Tremadog hosted an unofficial National Eisteddfod event in 1872.
==Planning==

By mid-1805, Madocks had already built some houses on the site of Tremadog, for he wrote to the Post-Master at Caernarfon informing him that letters addressed to Pentre-Gwaelod should be delivered to the new houses he had built on Traeth Mawr, near Tan-yr-Allt. Pentre-Gwaelod translates as Bottom Village, but Madocks had grander plans, for aldermen and a mayor had been appointed, and he corrected the word "village" in a letter written soon afterwards to read "borough". He planned it himself, perhaps with some help from architectural friends and architectural books, but his letters reveal that a master plan was never produced, as he held the ideas for the settlement in his mind.
Tremadog is a good example of a planned town, with an array of Georgian architecture built in the classical tradition of the 18th century.〔 It is located immediately below the high ground of Snowdonia and on the edge of the modern Snowdonia National Park.

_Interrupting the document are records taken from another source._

theorem Dev.hide_upd_10 {m : Nat} (hm : 1024 &&& m = 1024) {x s : Dev} {v10 : Sparse Block}
    (h : Dev.hide m s = x) : Dev.hide m { s with blocks := v10 } = x := by
  rw [← h]; simp only [Dev.hide, testBit_of_land hm (k := 10) rfl, cond_true]

theorem Dev.hide_upd_11 {m : Nat} (hm : 2048 &&& m = 2048) {x s : Dev} {v11 : Sparse Region}
    (h : Dev.hide m s = x) : Dev.hide m { s with regions := v11 } = x := by
  rw [← h]; simp only [Dev.hide, testBit_of_land hm (k := 11) rfl, cond_true]

theorem Dev.hide_upd_12 {m : Nat} (hm : 4096 &&& m = 4096) {x s : Dev} {v12 : Sparse Barge}
    (h : Dev.hide m s = x) : Dev.hide m { s with barges := v12 } = x := by
  rw [← h]; simp only [Dev.hide, testBit_of_land hm (k := 12) rfl, cond_true]

theorem Dev.hide_upd_13 {m : Nat} (hm : 8192 &&& m = 8192) {x s : Dev} {v13 : Sparse Byte}
    (h : Dev.hide m s = x) : Dev.hide m { s with sram := v13 } = x := by
  rw [← h]; simp only [Dev.hide, testBit_of_land hm (k := 13) rfl, cond_true]

theorem Dev.hide_upd_14 {m : Nat} (hm : 16384 &&& m = 16384) {x s : Dev} {v14 : Sparse Byte}
    (h : Dev.hide m s = x) : Dev.hide m { s with rram := v14 } = x := by
  rw [← h]; simp only [Dev.hide, testBit_of_land hm (k := 14) rfl, cond_true]

theorem Dev.hide_upd_15 {m : Nat} (hm : 32768 &&& m = 32768) {x s : Dev} {v15 : Sparse Byte}
    (h : Dev.hide m s = x) : Dev.hide m { s with flash := v15 } = x := by
  rw [← h]; simp only [Dev.hide, testBit_of_land hm (k := 15) rfl, cond_true]

theorem Dev.hide_upd_16_53 {m : Nat} (hm : 9007199254806528 &&& m = 9007199254806528) {x s : Dev} {v16 : Nat} {v53 : Power}
    (h : Dev.hide m s = x) : Dev.hide m { s with rtSlot := v16, pwr := v53 } = x := by
  rw [← h]; simp only [Dev.hide, testBit_of_land hm (k := 16) rfl, testBit_of_land hm (k := 53) rfl, cond_true]

theorem Dev.hide_upd_17_53 {m : Nat} (hm : 9007199254872064 &&& m = 9007199254872064) {x s : Dev} {v17 : Nat} {v53 : Power}
    (h : Dev.hide m s = x) : Dev.hide m { s with custSlot := v17, pwr := v53 } = x := by
  rw [← h]; simp only [Dev.hide, testBit_of_land hm (k := 17) rfl, testBit_of_land hm (k := 53) rfl, cond_true]

theorem Dev.hide_upd_18 {m : Nat} (hm : 262144 &&& m = 262144) {x s : Dev} {v18 : DebugPort}
    (h : Dev.hide m s = x) : Dev.hide m { s with dbg := v18 } = x := by
  rw [← h]; simp only [Dev.hide, testBit_of_land hm (k := 18) rfl, cond_true]

theorem Dev.hide_upd_19 {m : Nat} (hm : 524288 &&& m = 524288) {x s : Dev} {v19 : Tap}
    (h : Dev.hide m s = x) : Dev.hide m { s with tap := v19 } = x := by
  rw [← h]; simp only [Dev.hide, testBit_of_land hm (k := 19) rfl, cond_true]

theorem Dev.hide_upd_20 {m : Nat} (hm : 1048576 &&& m = 1048576) {x s : Dev} {v20 : Sparse Node}
    (h : Dev.hide m s = x) : Dev.hide m { s with nodes := v20 } = x := by
  rw [← h]; simp only [Dev.hide, testBit_of_land hm (k := 20) rfl, cond_true]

Tremadog was built on flat land reclaimed from Traeth Mawr, the estuary of the Afon Glaslyn, and to enhance its appearance Madocks placed the Market Square, the centre of his project, just in front of a great crag of rock, the former edge of the estuary. It towers some over the Town Hall, and the coaching inn, giving a theatrical effect to the area. He hoped to attract more buildings that fitted his overall plan, but this plan failed and he eventually funded most of them himself. The main streets were named Dublin Street and London Street, as Madocks wanted Tremadog to be a stopping off point on the main route from London to Porth Dinllaen on the Llŷn Peninsula, which was intended to be the chief port for ferries to Dublin. However this plan failed when Holyhead supplanted Porth Dinllaen as the main ferry port. He was keen that everything should enhance the village's appearance — his main interest. Unlike some contemporary town planners, he was less interested in the moral reform of the inhabitants: he felt that people had the right to work, educate their children, pray, drink, gamble, save or waste money as they saw fit; and that the town should give its residents opportunities to get on with their own lives, providing that they were congenial neighbours.

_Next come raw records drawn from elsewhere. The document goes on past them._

-- ==== Sys2Proof/Laws/FrameA.lean ====
section
/-! SUPPORT. Frames of the operations and the meanings, in the order they call each other: which parts of the device each
changes at most. File 1 of 7. -/

set_option linter.unreachableTactic false
set_option linter.unusedTactic false

namespace Sys2Proof.Machine

theorem Dev.setBarge_hide {m : Nat} (hm : 4096 &&& m = 4096) {x : Dev} (s : Dev) (e : Nat) (v : Barge)
    (h : Dev.hide m s = x) : Dev.hide m (Dev.setBarge s e v) = x := by
  unfold Dev.setBarge
  repeat' first
    | with_reducible assumption
    | intro _
    | extract_lets
    | with_reducible apply hide_ite
    | with_reducible apply hide_next
    | (split
       all_goals try (rename_i heq
                      have h2 := congrArg Prod.snd heq
                      have h1 := congrArg Prod.fst heq
                      dsimp only at h1 h2
                      subst h1 h2
                      clear heq))
    | with_reducible apply Dev.hide_upd_12 (land_trans rfl hm)
    | dsimp only [Lock.count]
    | dsimp +zetaDelta only

theorem Dev.modBarge_hide {m : Nat} (hm : 4096 &&& m = 4096) {x : Dev} (s : Dev) (e : Nat) (f : Barge → Barge)
    (h : Dev.hide m s = x) : Dev.hide m (Dev.modBarge s e f) = x := by
  unfold Dev.modBarge
  repeat' first
    | with_reducible assumption
    | intro _
    | extract_lets
    | with_reducible apply hide_ite
    | with_reducible apply hide_next
    | with_reducible apply Dev.setBarge_hide (land_trans rfl hm)
    | (split
       all_goals try (rename_i heq
                      have h2 := congrArg Prod.snd heq
                      have h1 := congrArg Prod.fst heq
                      dsimp only at h1 h2
                      subst h1 h2
                      clear heq))
    | dsimp only [Lock.count]
    | dsimp +zetaDelta only

theorem Dev.setColl_hide {m : Nat} (hm : 34359738368 &&& m = 34359738368) {x : Dev} (s : Dev) (k : Nat) (v : Coll)
    (h : Dev.hide m s = x) : Dev.hide m (Dev.setColl s k v) = x := by
  unfold Dev.setColl
  repeat' first
    | with_reducible assumption
    | intro _
    | extract_lets
    | with_reducible apply hide_ite
    | with_reducible apply hide_next
    | (split
       all_goals try (rename_i heq
                      have h2 := congrArg Prod.snd heq
                      have h1 := congrArg Prod.fst heq
                      dsimp only at h1 h2
                      subst h1 h2
                      clear heq))
    | with_reducible apply Dev.hide_upd_35 (land_trans rfl hm)
    | dsimp only [Lock.count]
    | dsimp +zetaDelta only

theorem Dev.noteEvent_hide {m : Nat} (hm : 34359738368 &&& m = 34359738368) {x : Dev} (s : Dev) (k : Nat) (src : Nat) (n : Nat) (inj : Bool)
    (h : Dev.hide m s = x) : Dev.hide m (Dev.noteEvent s k src n inj) = x := by
  unfold Dev.noteEvent
  repeat' first
    | with_reducible assumption
    | intro _
    | extract_lets
    | with_reducible apply hide_ite
    | with_reducible apply hide_next
    | with_reducible apply Dev.setColl_hide (land_trans rfl hm)
    | (split
       all_goals try (rename_i heq
                      have h2 := congrArg Prod.snd heq
                      have h1 := congrArg Prod.fst heq
                      dsimp only at h1 h2
                      subst h1 h2
                      clear heq))
    | dsimp only [Lock.count]
    | dsimp +zetaDelta only

theorem Dev.modColl_hide {m : Nat} (hm : 34359738368 &&& m = 34359738368) {x : Dev} (s : Dev) (k : Nat) (f : Coll → Coll)
    (h : Dev.hide m s = x) : Dev.hide m (Dev.modColl s k f) = x := by
  unfold Dev.modColl
  repeat' first
    | with_reducible assumption
    | intro _
    | extract_lets
    | with_reducible apply hide_ite
    | with_reducible apply hide_next
    | with_reducible apply Dev.setColl_hide (land_trans rfl hm)
    | (split
       all_goals try (rename_i heq
                      have h2 := congrArg Prod.snd heq
                      have h1 := congrArg Prod.fst heq
                      dsimp only at h1 h2
                      subst h1 h2
                      clear heq))
    | dsimp only [Lock.count]
    | dsimp +zetaDelta only

theorem Dev.raise_hide {m : Nat} (hm : 18014398509481984 &&& m = 18014398509481984) {x : Dev} (s : Dev) (e : Event)
    (h : Dev.hide m s = x) : Dev.hide m (Dev.raise s e) = x := by
  unfold Dev.raise
  repeat' first
    | with_reducible assumption
    | intro _
    | extract_lets
    | with_reducible apply hide_ite
    | with_reducible apply hide_next
    | (split
       all_goals try (rename_i heq
                      have h2 := congrArg Prod.snd heq
                      have h1 := congrArg Prod.fst heq
                      dsimp only at h1 h2
                      subst h1 h2
                      clear heq))
    | with_reducible apply Dev.hide_upd_54 (land_trans rfl hm)
    | dsimp only [Lock.count]
    | dsimp +zetaDelta only

theorem Dev.setRegion_hide {m : Nat} (hm : 2048 &&& m = 2048) {x : Dev} (s : Dev) (g : Nat) (v : Region)
    (h : Dev.hide m s = x) : Dev.hide m (Dev.setRegion s g v) = x := by
  unfold Dev.setRegion
  repeat' first
    | with_reducible assumption
    | intro _
    | extract_lets
    | with_reducible apply hide_ite
    | with_reducible apply hide_next
    | (split
       all_goals try (rename_i heq
                      have h2 := congrArg Prod.snd heq
                      have h1 := congrArg Prod.fst heq
                      dsimp only at h1 h2
                      subst h1 h2
                      clear heq))
    | with_reducible apply Dev.hide_upd_11 (land_trans rfl hm)
    | dsimp only [Lock.count]
    | dsimp +zetaDelta only

theorem Dev.modRegion_hide {m : Nat} (hm : 2048 &&& m = 2048) {x : Dev} (s : Dev) (g : Nat) (f : Region → Region)
    (h : Dev.hide m s = x) : Dev.hide m (Dev.modRegion s g f) = x := by
  unfold Dev.modRegion
  repeat' first
    | with_reducible assumption
    | intro _
    | extract_lets
    | with_reducible apply hide_ite
    | with_reducible apply hide_next
    | with_reducible apply Dev.setRegion_hide (land_trans rfl hm)
    | (split
       all_goals try (rename_i heq
                      have h2 := congrArg Prod.snd heq
                      have h1 := congrArg Prod.fst heq
                      dsimp only at h1 h2
                      subst h1 h2
                      clear heq))
    | dsimp only [Lock.count]
    | dsimp +zetaDelta only

theorem Dev.raiseIsland_hide {m : Nat} (hm : 18014398509484032 &&& m = 18014398509484032) {x : Dev} (s : Dev) (g : Nat) (hold : Bool) (e : Event)
    (h : Dev.hide m s = x) : Dev.hide m (Dev.raiseIsland s g hold e) = x := by
  unfold Dev.raiseIsland
  repeat' first
    | with_reducible assumption
    | intro _
    | extract_lets
    | with_reducible apply hide_ite
    | with_reducible apply hide_next
    | with_reducible apply Dev.modRegion_hide (land_trans rfl hm)
    | with_reducible apply Dev.raise_hide (land_trans rfl hm)
    | (split
       all_goals try (rename_i heq
                      have h2 := congrArg Prod.snd heq
                      have h1 := congrArg Prod.fst heq
                      dsimp only at h1 h2
                      subst h1 h2
                      clear heq))
    | dsimp only [Lock.count]
    | dsimp +zetaDelta only

theorem Dev.collEvent_hide {m : Nat} (hm : 18014398509484032 &&& m = 18014398509484032) {x : Dev} (s : Dev) (k : Nat) (code : Nat) (flag : Bool) (payload : List Word)
    (h : Dev.hide m s = x) : Dev.hide m (Dev.collEvent s k code flag payload) = x := by
  unfold Dev.collEvent
  repeat' first
    | with_reducible assumption
    | intro _
    | extract_lets
    | with_reducible apply hide_ite
    | with_reducible apply hide_next
    | with_reducible apply Dev.raiseIsland_hide (land_trans rfl hm)
    | with_reducible apply Dev.raise_hide (land_trans rfl hm)
    | (split
       all_goals try (rename_i heq
                      have h2 := congrArg Prod.snd heq
                      have h1 := congrArg Prod.fst heq
                      dsimp only at h1 h2
                      subst h1 h2
                      clear heq))
    | dsimp only [Lock.count]
    | dsimp +zetaDelta only

theorem Dev.irq_hide {m : Nat} (hm : 4096 &&& m = 4096) {x : Dev} (s : Dev) (e : Nat) (n : Nat)
    (h : Dev.hide m s = x) : Dev.hide m (Dev.irq s e n) = x := by
  unfold Dev.irq
  repeat' first
    | with_reducible assumption
    | intro _
    | extract_lets
    | with_reducible apply hide_ite
    | with_reducible apply hide_next
    | with_reducible apply Dev.modBarge_hide (land_trans rfl hm)
    | (split
       all_goals try (rename_i heq
                      have h2 := congrArg Prod.snd heq
                      have h1 := congrArg Prod.fst heq
                      dsimp only at h1 h2
                      subst h1 h2
                      clear heq))
    | dsimp only [Lock.count]
    | dsimp +zetaDelta only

The Town Hall or dancing room was a large first-floor room at the head of the square. Five round arches supported the front of the building, and the ground floor was used as a market hall. The dancing room had a fireplace at both ends, a minstrels' gallery on the back wall, and five large sash windows at the front, overlooking the square. It was reached by stairs from the tap room in the adjacent public house, so that people attending a dance did not have to pass through the market area. The roof was in a similar style to many of Madocks' buildings, with a shallow pitch of slates, and wide eaves, while a flight of steps ran across the front of the building, creating a plinth on which it stood.
There were six medallions and five keystones on the front of the building, with representations of theatrical figures.〔 During August, the market space became a theatre. The house to the east of the town hall was quite shallow, allowing a stage to be built behind it, connected to the market space by a proscenium arch. Madocks wrote several stirring prologues and a play for the theatre, and there are rumours that the playwright and poet Sheridan acted in a production of his own play ''The Rivals'' there, although it was probably his son Tom, who was a contemporary of Madocks.